TASK OBJECTIVE ::
Nothing but the lines from the start of the entries through the line containing "def State.setFull (s" should appear in the answer, each given exactly.

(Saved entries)
/-- Makes n bytes read zero and clears their marks (R136, R238). -/
def State.zero (s : State) (a n : Nat) : State :=
  let out (x : Nat) : Bool := decide (x < a) || decide (a + n ≤ x)
  { s with
    mem := s.mem.filter (fun c => out c.1)
    hist := s.hist.filter (fun r => out r.addr)
    flips := s.flips.filter (fun f => out (f.seg * 64))
    poison := s.poison.filter (fun g => out (g * 64)) }

/-- Clears the marks of the segments that lie wholly within n bytes (R324). -/
def State.clearPoison (s : State) (a n : Nat) : State :=
  { s with poison := s.poison.filter (fun x => !(decide (a ≤ 64 * x) && decide (64 * x + 64 ≤ a + n))) }

/-- Full/empty tag of the 8-byte word at an address (R98). -/
def State.full (s : State) (a : Nat) : Bool := s.tags.contains (a / 8)

/-- Sets a tag full or empty. -/
def State.setFull (s : State) (a : Nat) (b : Bool) : State :=
  { s with tags := if b then (if s.tags.contains (a / 8) then s.tags else (a / 8) :: s.tags)
                   else s.tags.filter (fun x => decide (x ≠ a / 8)) }

/-- Notes an ordinary access of a slot's control core in T (R287, R294). -/
def State.noteOrd (s : State) (sl : SlotId) : State := s.modSlot sl (fun v => { v with lastOrd := s.seqT })

/-- Notes an ordinary read of a slot's control core, with what it observes of the host (R299). -/
def State.noteRead (s : State) (sl : SlotId) (a n : Nat) : State :=
  let o := s.hostObserved (.core sl) a n
  s.modSlot sl (fun v => { v with
    lastOrd := s.seqT
    hostObs := max v.hostObs o })

/-- Notes what an engine's reads of spans of bytes observe of the host for their slot (R299). -/
def State.noteEngine (s : State) (sl : SlotId) (e : Engine) (xs : List (Nat × Nat)) : State :=
  let o := xs.foldl (fun m x => max m (s.hostObserved (.eng sl e) x.1 x.2)) 0
  if o = 0 then s else s.modSlot sl (fun v => { v with hostObs := max v.hostObs o })

/-! ## Local scratchpad -/

/-- Whether a slot holds a region (R96): allotted or obtained, and not freed; a spilled region is still held. -/
def State.holds (s : State) (sl : SlotId) (k : Nat) : Bool :=
  let r := mget (s.tile sl.tileId).regions k {}
  r.owner == some sl.slot || r.spilled.any (fun c => c.slot == sl.slot)

/-- Whether a local address lies in a region that the slot holds (R96, R261). -/
def State.localHeld (s : State) (sl : SlotId) (a : Nat) : Bool :=
  decide (a < 0x400000) && s.holds sl (a / 0x40000)

/-- Whether n local bytes lie in held regions. -/
def State.spanHeld (s : State) (sl : SlotId) (a n : Nat) : Bool :=
  n == 0 || (decide (a + n ≤ 0x400000) &&
    (List.range ((a + n - 1) / 0x40000 + 1 - a / 0x40000)).all (fun i => s.holds sl (a / 0x40000 + i)))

ANSWER BOX ::
/-- Makes n bytes read zero and clears their marks (R136, R238). -/
def State.zero (s : State) (a n : Nat) : State :=
  let out (x : Nat) : Bool := decide (x < a) || decide (a + n ≤ x)
  { s with
    mem := s.mem.filter (fun c => out c.1)
    hist := s.hist.filter (fun r => out r.addr)
    flips := s.flips.filter (fun f => out (f.seg * 64))
    poison := s.poison.filter (fun g => out (g * 64)) }

/-- Clears the marks of the segments that lie wholly within n bytes (R324). -/
def State.clearPoison (s : State) (a n : Nat) : State :=
  { s with poison := s.poison.filter (fun x => !(decide (a ≤ 64 * x) && decide (64 * x + 64 ≤ a + n))) }

/-- Full/empty tag of the 8-byte word at an address (R98). -/
def State.full (s : State) (a : Nat) : Bool := s.tags.contains (a / 8)

/-- Sets a tag full or empty. -/
def State.setFull (s : State) (a : Nat) (b : Bool) : State :=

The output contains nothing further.